If Belgium is divided, Francophone Wallonia has an "interest" in attaching itself to Germany, because France has "a culture diametrically opposed to ours," said Thursday the Belgian Francophone Socialist Minister of Energy and Climate Paul Magnette.

"If we must attach ourselves to someone one day, it would be Germany. That's more in the interest of industrial Wallonia," Paul Magnette, rising figure of Francophone Belgian Socialist Party (PS), said in the newspaper La Libre Belgique.

"When I see the situation in France, I know that there are only three rattachistes in Wallonia," added the minister, referring to the moovement, a very small minority, which advocates the union of the Francophone region of southern Belgium and France.

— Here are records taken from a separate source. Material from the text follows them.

/-- R147, WAIT and FAULT on a write: with `DP = 1` the 33 dummy cycles after the trailing turnaround, at `DUMMY_WRITE_LEVEL`. -/
def Obligations.TransferWriteWaitFault : Prop :=
  ∀ (req : BitVec 4) (wdata : Word) (s : State),
    s.busy = false → s.cfg.valid = true → req.getLsbD 1 = false → ackAhead s = 0b010 ∨ ackAhead s = 0b100 →
    ∃ work cnt draws, exec (.transferWr req wdata) s = .next
      { s with pins := { clk := true, dioO := true, dioDir := dirAfter s .host }
               phase := .idle, cnt := cnt, work := work, draws := draws
               ret := some (.transfer (if ackAhead s = 0b010 then .wait else .fault) none)
               trace := s.trace ++ openingTrace req s ++ cycleEvents s.cfg.turnaround ++ dirEvents s.params .host ++
                 (if s.cfg.dataPhase then .d s.params.dummyWriteLevel :: cycleEvents 33 else []) ++ [.d true]
               script := s.script.drop 3
               samples := s.samples + 3 }

/-- R148: an unrecognised acknowledgement, on a read or a write: `T + 33` clock cycles whatever `DP` and `rnw` are, the line released
and nothing sampled, then `>H` and idle-high; PROTOCOL_ERROR with the pattern as sampled. -/
def Obligations.TransferProtocolError : Prop :=
  ∀ (i : Instr) (req : BitVec 4) (s : State),
    (i = .transferRd req ∨ ∃ wdata, i = .transferWr req wdata) → i.wf = true →
    s.busy = false → s.cfg.valid = true → ackAhead s ≠ 0b001 → ackAhead s ≠ 0b010 → ackAhead s ≠ 0b100 →
    ∃ work cnt draws, exec i s = .next
      { s with pins := { clk := true, dioO := true, dioDir := dirAfter s .host }
               phase := .idle, cnt := cnt, work := work, draws := draws
               ret := some (.transfer (.protocolError (ackAhead s)) none)
               trace := s.trace ++ openingTrace req s ++ cycleEvents (s.cfg.turnaround + 33) ++
                 dirEvents s.params .host ++ [.d true]
               script := s.script.drop 3
               samples := s.samples + 3 }

/-- R82 and R149: every operation issues exactly the clock cycles of the table of R82. -/
def Obligations.FrameLengths : Prop :=
  ∀ (i : Instr) (s t : State), exec i s = .next t → cycles t.trace = cycles s.trace + frameLength i s

/-- R211: `TRANSFER` ends after at most `44 + 2·TURN_MAX + IDLE_MAX` cycles when the configuration is legal, a sequence after at most
`GEN_MAX` or 64, `CFG_WRITE` at once. -/
def Obligations.FrameLengthsAreBounded : Prop :=
  ∀ (i : Instr) (s t : State), s.cfg.legal s.params → exec i s = .next t →
    cycles t.trace ≤ cycles s.trace + max (44 + 2 * s.params.turnMax + s.params.idleMax) (max 64 s.params.genMax) ∧
    (i.mnemonic = "CFG_WRITE" → t.trace = s.trace)

/-- R155: who drives the data line in each clock cycle of a transfer, and at which level, on every branch. -/
def Obligations.WhoDrivesEachCycle : Prop :=
  ∀ (req : BitVec 4) (wdata : Word) (i : Instr) (s t : State), s.params.hasDir = true →
    (i = .transferRd req ∨ i = .transferWr req wdata) → exec i s = .next t →
    ∃ evs, t.trace = s.trace ++ evs ∧ linePerCycle s.pins.dioDir s.pins.dioO evs = transferLines req wdata s

/-- R41 and R150: after every transfer, whatever its outcome, the engine is idle with both lines high and driven, and keeps no
record of it: the configuration, the buffers, the parameters and what waits at the port are what they were before. -/
def Obligations.TransferLeavesNoRecord : Prop :=
  ∀ (i : Instr) (s t : State), ((∃ req, i = .transferRd req) ∨ ∃ req w, i = .transferWr req w) → exec i s = .next t →
    t.pins = { clk := true, dioO := true, dioDir := dirAfter s .host } ∧ t.busy = false ∧
    t.cfg = s.cfg ∧ t.src = s.src ∧ t.dst = s.dst ∧ t.params = s.params ∧
    t.pending = s.pending ∧ t.uop = s.uop ∧ t.accesses = s.accesses

/-- R151: "On WAIT, FAULT or PROTOCOL_ERROR `wdata` is not sent: no bit of it reaches the wire": the run is the same for every
word. -/
def Obligations.UnacknowledgedWordIsNotSent : Prop :=
  ∀ (req : BitVec 4) (w w' : Word) (s : State), ackAhead s ≠ 0b001 →
    exec (.transferWr req w) s = exec (.transferWr req w') s

/-- R79 and R181: the result code a transfer returns: 1, 2, 4 for OK, WAIT, FAULT, the parameter for PARITY_ERROR (a read with an OK
acknowledgement only), the zero-extended pattern, one of five, for PROTOCOL_ERROR; a word exactly with OK on a read. -/
def Obligations.ResultCodes : Prop :=
  ∀ (i : Instr) (s t : State) (c : ResultClass) (d : Option Word),
    ((∃ req, i = .transferRd req) ∨ ∃ req w, i = .transferWr req w) → exec i s = .next t →
    t.ret = some (.transfer c d) →
    (d.isSome = true ↔ c = .ok ∧ ∃ req, i = .transferRd req) ∧
    (match c with
     | .ok => resCode s.params c = 1 ∧ ackAhead s = 0b001
     | .wait => resCode s.params c = 2 ∧ ackAhead s = 0b010
     | .fault => resCode s.params c = 4 ∧ ackAhead s = 0b100
     | .parityError => resCode s.params c = s.params.resParityError ∧ ackAhead s = 0b001 ∧ ∃ req, i = .transferRd req
     | .protocolError p => p = ackAhead s ∧ (resCode s.params c).toNat ∈ [0, 3, 5, 6, 7])

/-! ## The configuration write -/

/-- R170 (43_configuration.md): `CFG_WRITE` with legal values writes the four configuration registers, and changes nothing else:
no pin event, no clock cycle. -/
def Obligations.CfgWriteEffect : Prop :=
  ∀ (turnaround idle : BitVec 8) (dp : Bit) (s : State), s.busy = false →
    1 ≤ turnaround.toNat → turnaround.toNat ≤ s.params.turnMax → idle.toNat ≤ s.params.idleMax →
    exec (.cfgWrite turnaround idle dp) s = .next
      { s with cfg := { turnaround := turnaround.toNat, idle := idle.toNat, dataPhase := dp, valid := true }
               ret := some .nothing }

/-! ## Rules of the whole machine -/

/-- R172: "The engine never writes a configuration register itself": a step changes the configuration only by running a
`CFG_WRITE`. -/
def Obligations.OnlyCfgWriteChangesConfiguration : Prop :=
  ∀ s t : State, step s = .next t → t.cfg ≠ s.cfg →
    ∃ w s' a b c, fetch s = some (w, s') ∧ decode w = .ok (.cfgWrite a b c)

/-- R39, R40, R51, R52: SRC is read only and DST is written by captures only: a step changes SRC only by taking the buffer passed
beside a command, and DST only by taking the buffer passed beside a command, by running `XCHG_SEQ.IN`, or by a step of its
phase. -/
def Obligations.OnlyCapturesWriteBuffers : Prop :=
  ∀ s t : State, step s = .next t →
    (t.src ≠ s.src → ∃ c rest, s.pending = c :: rest ∧ c.src = some t.src) ∧
    (t.dst ≠ s.dst →
      (∃ c rest, s.pending = c :: rest ∧ c.dst = some t.dst) ∨
      (∃ w s' o, fetch s = some (w, s') ∧ decode w = .ok (.xchgSeqIn o)) ∨ s.phase = .seqIn)

/-- R58: pin events and buffer accesses are only added, none reordered or taken back, and the parameters stay. -/
def Obligations.RecordsOnlyGrow : Prop :=
  ∀ s t : State, step s = .next t →
    s.trace <+: t.trace ∧ s.accesses <+: t.accesses ∧ t.params = s.params

/-- R12, R21, R22, R23: the pin registers are written by pin events only: after every operation they are what its events make of
them, and dropping the events that change no register makes no difference. -/
def Obligations.PinsFollowTheTrace : Prop :=
  ∀ (i : Instr) (s t : State), exec i s = .next t →
    ∃ evs, t.trace = s.trace ++ evs ∧ replayPins s.pins evs = t.pins ∧
      replayPins s.pins (effective s.pins evs) = t.pins

/-- 92_eei_decisions.md D3 ("Claims about `CLK`, `DIO_O`, samples and results are unaffected"): without the direction register
every operation does the same but for the direction events and the register. -/
def Obligations.DirectionRegisterIsInvisible : Prop :=
  ∀ (i : Instr) (s t : State), exec i { s with params := { s.params with hasDir := true } } = .next t →
    ∃ u evs, exec i { s with params := { s.params with hasDir := false } } = .next u ∧
      t.trace = s.trace ++ evs ∧
      u.trace = s.trace ++ evs.filter (fun e => e ≠ .dir .host ∧ e ≠ .dir .target) ∧
      u.pins.clk = t.pins.clk ∧ u.pins.dioO = t.pins.dioO ∧ u.pins.dioDir = s.pins.dioDir ∧
      u.cfg = t.cfg ∧ u.dst = t.dst ∧ u.ret = t.ret ∧ u.script = t.script ∧ u.samples = t.samples

/-! ## The sequencer and the invariant -/

/-- R152 ("The table says the same as rules R130 to R148 and adds nothing") and R113: from the state in which a command leaves
`P_IDLE`, as many steps of the phase table as the operation has clock cycles reach the very state the operation's own rules
give. Stated for a configuration with `T ≥ 1` where it is written, which R26 guarantees. -/
def Obligations.SequencerRunsTheOperation : Prop :=
  ∀ (i : Instr) (s t : State), i.isMicroOp = false → i.mnemonic ≠ "CFG_WRITE" →
    (s.cfg.valid = true → 1 ≤ s.cfg.turnaround) → exec i s = .next t →
    runSequencer (frameLength i s) (startCommand i s) = .next t

/-- R25, R80, R103: in every phase but `P_IDLE`, with steps left, a step of the sequencer issues exactly one clock cycle, which is the
micro-operation its 3-bit word spells. -/
def Obligations.SequencerStepIsOneMicroOperation : Prop :=
  ∀ s : State, s.busy = true → 0 < s.cnt →
    ∃ t i u, sequencerStep s = .next t ∧ cycles t.trace = cycles s.trace + 1 ∧
      decodeUop (uopOf s) = .ok i ∧ exec i s = .next u ∧
      (phaseCycle s).trace = u.trace ∧ (phaseCycle s).pins = u.pins ∧
      (phaseCycle s).script = u.script ∧ (phaseCycle s).samples = u.samples

/-- The invariant holds right after reset. -/
def Obligations.ResetMeetsInvariant : Prop := Inv State.reset

/-- Every step from a state that meets the invariant leads to one that meets it: the clock rests high (R21), the configuration
stays legal (R26, R27), the buffers stay canonical, and a phase in progress keeps its counters, its direction of the line and
its levels (R25, R113, R152, R155). -/
def Obligations.StepKeepsInvariant : Prop :=
  ∀ s t : State, Inv s → step s = .next t → Inv t

/-- R25: `CNT` "never exceeds `max(TURN_MAX + 33, IDLE_MAX, 64, GEN_MAX)`", in every state that meets the invariant, while an
operation is in progress. -/
def Obligations.CountStaysWithinBound : Prop :=
  ∀ s : State, Inv s → s.busy = true → 0 < s.cnt ∧ s.cnt ≤ cntBound s.params

/-- R180: no operation raises an exception: no operation faults in any state, and no step faults in a state that meets the
invariant. -/
def Obligations.NothingFaults : Prop :=
  (∀ (i : Instr) (s : State) (f : Fault), exec i s ≠ .fault f) ∧
  (∀ (s : State) (f : Fault), Inv s → step s ≠ .fault f)

/-- R154 and R201: an operation in progress runs to completion: from a state that meets the invariant, with nothing presented, the
sequencer reaches `P_IDLE` within the longest operation's number of steps, whatever the line answers. -/
def Obligations.OperationInProgressCompletes : Prop :=
  ∀ s : State, Inv s → ∃ t,
    runSequencer (max (44 + 2 * s.params.turnMax + s.params.idleMax) (max 64 s.params.genMax)) s = .next t ∧ t.busy = false
end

"Being attached to a country with a culture at odds with ours, it's ridiculous. With us, there is never a car that burns because we negotiate, because we have a culture of dialogue. We will not suddenly be forced into a pension plan by an authoritarian government," stressed Paul Magnette, a former political science professor and chairman of the right arm of PS Elio Di Rupo.

"There is a cultural break with the French," says he again, while like the Belgians "the Germans are in a federal system, proportional" and "social" and they "know how to do coalitions."

Paul Magnette cautions that "these ideas are completely crazy."


Completely crazy, but amusng and certainly creative.